**WHAT IS REQUIRED:** In the data below, which lines hold "synthLive"? Copy every one.

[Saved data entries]
/-! Lock and cadence lock (R123, R124). -/

/-- FSn_STAT.PHERR, in ps. -/
def State.phaseErr (s : State) (n : Nat) : Int := signExtend 16 (s.fld (Reg.fsStat n) 31 16)

/-- Is synthesizer `n` in cadence lock (R122)? -/
def State.inCadence (s : State) (n : Nat) : Bool := decide ((s.synthLive n).refsrc = 4)

/-- In cadence lock LOCK needs a phase error within ±100 ps (R124): that of T0, which PHERR reports (DESIGN
CHOICE, assumption 55). -/
def State.phaseOk (s : State) (n : Nat) : Bool := !s.inCadence n || decide ((s.phaseErr n).natAbs ≤ 100)

/-- Is the loop frequency-locked: it has a reference, and neither relocks, reacquires nor holds over? -/
def State.freqLocked (s : State) (n : Nat) : Bool :=
  decide ((s.synthLive n).refsrc ≠ 0) && !(s.synthPhase n).relock && !(s.synthPhase n).reacquire && !s.bit (Reg.fsStat n) 2

/-- FSn_STAT.LOCK follows the loop (R124). -/
def State.lockRefresh (s : State) (n : Nat) : State := s.setBit (Reg.fsStat n) 0 (s.freqLocked n && s.phaseOk n)

/-- The feedback ratio that synthesizer `n` runs at, as a numerator over a denominator: in cadence lock with the
Cadence Unit's rate correction applied (R121, R123, R143). -/
def State.feedback (s : State) (n : Nat) : Int × Nat :=
  let c := s.synthLive n
  let slew : Int := if s.cad.slew = 0 then 0 else if 0 < s.cad.slew then 50 * 2 ^ 40 else -(50 * 2 ^ 40)
  if c.refsrc = 4 then
    (c.ratioNum * (2 ^ 40 * 1000000 + wordInt (s.rd Reg.cadRate) * 1000000 + slew), max 1 c.den * (2 ^ 40 * 1000000))
  else (c.ratioNum, max 1 c.den)

/-- PHERR of a phase error of `v`: 16 bits, at ±32,767 at the most (R128). -/
def pherrBits (v : Word) : Nat := if getBits v 15 0 = 0x8000 then 0x8001 else getBits v 15 0

/-- An event of cadence generator `g`: each synthesizer locked to it measures its taps' phase; the value is
free (R123).  With T0 off PHERR reads 0 (DESIGN CHOICE, assumption 55). -/
def State.synthMeasure (s : State) (g n : Nat) : State :=
  let c := s.synthLive n
  if c.refsrc = 4 ∧ c.srcsel = g then
    let w := s.freshWord
    (w.2.setFld (Reg.fsStat n) 31 16 (if getBit c.tap01 15 then pherrBits w.1 else 0)).lockRefresh n
  else s

/-- The changes in progress after a change of a class (R126): a relock ends every other. -/
def SynthPhase.begin (p : SynthPhase) : SynthClass → SynthPhase
  | .none => p
  | .glide => { p with glide := true }
  | .divider => { p with divider := true }
  | .relock => { relock := true }

/-- A change of a class begins (R126, R127): a relock ends GLIDE and HOLD; a glide sets GLIDE, but a loop whose
control is frozen in holdover takes the new setting when it reacquires. -/
def State.synthBegin (s : State) (n : Nat) (c : SynthClass) : State :=
  match c with
  | .none => s
  | .glide =>
    if s.bit (Reg.fsStat n) 2 then s
    else (s.setSynthPhase n ((s.synthPhase n).begin .glide)).setBit (Reg.fsStat n) 1 true
  | .divider => s.setSynthPhase n ((s.synthPhase n).begin .divider)
  | .relock =>
    ((s.setSynthPhase n ((s.synthPhase n).begin .relock)).setFld (Reg.fsStat n) 2 1 0).lockRefresh n

/-- The six registers with RWB fields of synthesizer `n` (R128). -/
def synthRegs (n : Nat) : List Nat :=
  [Reg.fsCfg n, Reg.fsNint n, Reg.fsNum n, Reg.fsDen n, Reg.fsTap01 n, Reg.fsTap23 n]

/-- FSn_STAT.PEND is 1 while at least one RWB field of the synthesizer pends (R128). -/
def State.synthPend (s : State) (n : Nat) : State := s.setBit (Reg.fsStat n) 3 ((synthRegs n).any s.pends)

/-- A boundary applies synthesizer `n`'s pending fields, all together (R125, R126, R128). -/
def State.synthApply (s : State) (n : Nat) (vals : List (Nat × Word)) : State :=
  let offs := synthRegs n
  if offs.all (fun o => (vals.lookup o).isNone) then s
  else
    let caps := offs.map (capturedOr vals s)
    let old := s.synthLive n
    let cfg := capturedOr vals s (Reg.fsCfg n)
    let bad := decide (4 < getBits cfg 2 0)
    let news :=
      if bad then offs.map s.liveRd
      else synthClamps cfg (capturedOr vals s (Reg.fsNint n)) (capturedOr vals s (Reg.fsNum n))
        (capturedOr vals s (Reg.fsDen n)) (capturedOr vals s (Reg.fsTap01 n)) (capturedOr vals s (Reg.fsTap23 n))
    let t := (offs.zip (caps.zip news)).foldl (fun t e => t.commitRwb e.1 e.2.1 e.2.2) s
    let t := if bad then t.illegalSel else t
    let t := if bad then t else t.synthBegin n (synthClass (s.synthPhase n).relock old (t.synthLive n))
    let t := if t.inCadence n then t else t.setFld (Reg.fsStat n) 31 16 0
    t.synthPend n

/-- Are the taps of synthesizer `n` running?  Low with no reference, and from a relock to lock
(R122, R124). -/
def State.tapsRun (s : State) (n : Nat) : Bool :=
  decide ((s.synthLive n).refsrc ≠ 0) && !(s.synthPhase n).relock

/-- Is tap `t` of synthesizer `n` enabled and running (R122, R124, R128)? -/
def State.tapOn (s : State) (n t : Nat) : Bool :=
  s.tapsRun n && getBit (s.liveRd (if t < 2 then Reg.fsTap01 n else Reg.fsTap23 n)) (16 * (t % 2) + 15)

/-- Has synthesizer `n` an enabled tap? -/
def State.anyTap (s : State) (n : Nat) : Bool :=
  let c := s.synthLive n
  getBit c.tap01 15 || getBit c.tap01 31 || getBit c.tap23 15 || getBit c.tap23 31

/-- Loss of lock at synthesizer `n`: LOL, EV252, and holdover, which ends a glide in progress (R127). -/
def State.synthLose (s : State) (n : Nat) : State :=
  let t := s.setSynthPhase n { s.synthPhase n with glide := false, reacquire := false }
  let w := s.rd (Reg.fsStat n)
  (t.wr (Reg.fsStat n) (putBit (putBits w 2 0 4) 4 true)).raise 252

/-- The meaning of SYNTH_GLIDE_DONE (R126): GLIDE clears, and a loop that reacquired by gliding is
locked. -/
def execSynthGlideDone (n : Fin 32) (s : State) : Host.Outcome State Fault Refusal :=
  .next (if (s.synthPhase n.val).glide then
    ((s.setSynthPhase n.val { s.synthPhase n.val with glide := false, reacquire := false }).setBit (Reg.fsStat n.val) 1
      false).lockRefresh n.val
  else s)

/-- The meaning of SYNTH_DIVIDER_DONE (R126). -/
def execSynthDividerDone (n : Fin 32) (s : State) : Host.Outcome State Fault Refusal :=
  .next (if (s.synthPhase n.val).divider then s.setSynthPhase n.val { s.synthPhase n.val with divider := false } else s)

/-- The meaning of SYNTH_LOCK (R124): a relock ends, LOCK rises and the taps restart.  A loop with no reference,
in holdover, or in cadence lock with its phase beyond ±100 ps reaches no lock. -/
def execSynthLock (n : Fin 32) (s : State) : Host.Outcome State Fault Refusal :=
  .next (if (s.synthPhase n.val).relock ∧ (s.synthLive n.val).refsrc ≠ 0 ∧ !s.bit (Reg.fsStat n.val) 2 ∧ s.phaseOk n.val then
    (s.setSynthPhase n.val {}).setBit (Reg.fsStat n.val) 0 true
  else s)

/-- The meaning of SYNTH_LOSS_OF_LOCK (R127). -/
def execSynthLossOfLock (n : Fin 32) (s : State) : Host.Outcome State Fault Refusal :=
  .next (s.synthLose n.val)

/-- The meaning of SYNTH_HOLDOVER_EXIT (R127): HOLD clears and the loop reacquires by gliding; a relock that
was in progress goes on. -/
def execSynthHoldoverExit (n : Fin 32) (s : State) : Host.Outcome State Fault Refusal :=
  .next (if s.bit (Reg.fsStat n.val) 2 then
    let t := s.setBit (Reg.fsStat n.val) 2 false
    if (s.synthPhase n.val).relock then t
    else (t.setSynthPhase n.val { s.synthPhase n.val with glide := true, reacquire := true }).setBit (Reg.fsStat n.val) 1 true
  else s)

/-! References (R115 to R119). -/

/-- Does synthesizer `n` use REFIN: by REFSRC 2, or as the primary reference (R122)? -/
def State.usesRefin (s : State) (n : Nat) : Bool :=
  let r := (s.synthLive n).refsrc
  decide (r = 2) || (decide (r = 4) && s.bit Reg.clkStatus 3)

/-- The TCLK loop enters holdover (R148). -/
def State.tclkHoldover (s : State) : State := (s.setBit Reg.cadStat 3 true).raise 270

/-- The meaning of REFIN_LOST (R118, R148). -/
def execRefinLost (s : State) : Host.Outcome State Fault Refusal :=
  let t := s.wr Reg.clkStatus (putBit (putBit (s.rd Reg.clkStatus) 4 false) 6 true)
  let t := t.raise 255
  let t := (List.range 32).foldl (fun t n => if t.usesRefin n then t.synthLose n else t) t
  .next (if s.bit Reg.clkStatus 3 then t.tclkHoldover else t)

/-- The meaning of REFIN_RESTORED (R118): REFIN_OK returns; a TCLK loop that used it leaves holdover
(R148, R127). -/
def execRefinRestored (s : State) : Host.Outcome State Fault Refusal :=
  let t := s.setBit Reg.clkStatus 4 true
  .next (if s.bit Reg.clkStatus 3 then t.setBit Reg.cadStat 3 false else t)

/-- The meaning of XREF_LOST (R119).  R119's list of the consumers that take the substitute reference names no
synthesizer with REFSRC = 4; one whose primary reference is XREF is taken to follow the substitute through the
TCLK loop and stays locked (DESIGN CHOICE, assumption 55). -/
def execXrefLost (s : State) : Host.Outcome State Fault Refusal :=
  let t := s.wr Reg.clkStatus (putBit (putBit (s.rd Reg.clkStatus) 9 false) 10 true)
  let t := ({ t with clk := { t.clk with hubHold := true } }).raise 255
  .next (if s.bit Reg.clkStatus 3 then t else t.tclkHoldover)

/-- The meaning of XREF_RESTORED (R119). -/
def execXrefRestored (s : State) : Host.Outcome State Fault Refusal :=
  let t := s.setBit Reg.clkStatus 9 true
  let t := { t with clk := { t.clk with hubHold := false } }
  .next (if s.bit Reg.clkStatus 3 then t else t.setBit Reg.cadStat 3 false)

/-! Rim nets, inter-band lines, stake nets (R129 to R134). -/

/-- The key of a net in the table of glitch-free switches. -/
def netKey : ClockNet → Nat
  | .rim k j => 32 * k.val + j.val
  | .line w i => 512 + 8 * w.val + i.val
  | .stake bay n => 528 + 24 * bay.val + n.val

/-- One more than the source a net is still leaving, 0 when no switch is in progress (R132). -/
def State.switching (s : State) (k : Nat) : Nat := Store.get (fun _ => 0) s.clk.switching k

/-- The block with a net's switch set. -/
def State.setSwitching (s : State) (k v : Nat) : State :=
  { s with clk := { s.clk with switching := Store.set (fun _ => 0) s.clk.switching k v } }

/-- A net's source changes from `old` to `new`: a glitch-free switch begins (R132).  A second change while the
switch runs: the net leaves the first old source and the one switch ends on the newest source (DESIGN CHOICE,
assumption 55). -/
def State.netChange (s : State) (k old new : Nat) : State :=
  if old = new ∨ s.switching k ≠ 0 then s else s.setSwitching k (old + 1)

/-- Is every select of a CLK_RIM value legal (R129)? -/
def rimLegal (v : Word) : Bool := [0, 8, 16, 24].all (fun l => decide (getBits v (l + 5) l ≤ 36))

/-- Is every select of a CLK_VSEL value legal (R130)? -/
def vselLegal (v : Word) : Bool := [0, 8, 16, 24].all (fun l => decide (getBits v (l + 6) l ≤ 64))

**OUTPUT FOR THIS EXERCISE:**
def State.inCadence (s : State) (n : Nat) : Bool := decide ((s.synthLive n).refsrc = 4)
  decide ((s.synthLive n).refsrc ≠ 0) && !(s.synthPhase n).relock && !(s.synthPhase n).reacquire && !s.bit (Reg.fsStat n) 2
  let c := s.synthLive n
  let c := s.synthLive n
    let old := s.synthLive n
    let t := if bad then t else t.synthBegin n (synthClass (s.synthPhase n).relock old (t.synthLive n))
  decide ((s.synthLive n).refsrc ≠ 0) && !(s.synthPhase n).relock
  let c := s.synthLive n
  .next (if (s.synthPhase n.val).relock ∧ (s.synthLive n.val).refsrc ≠ 0 ∧ !s.bit (Reg.fsStat n.val) 2 ∧ s.phaseOk n.val then
  let r := (s.synthLive n).refsrc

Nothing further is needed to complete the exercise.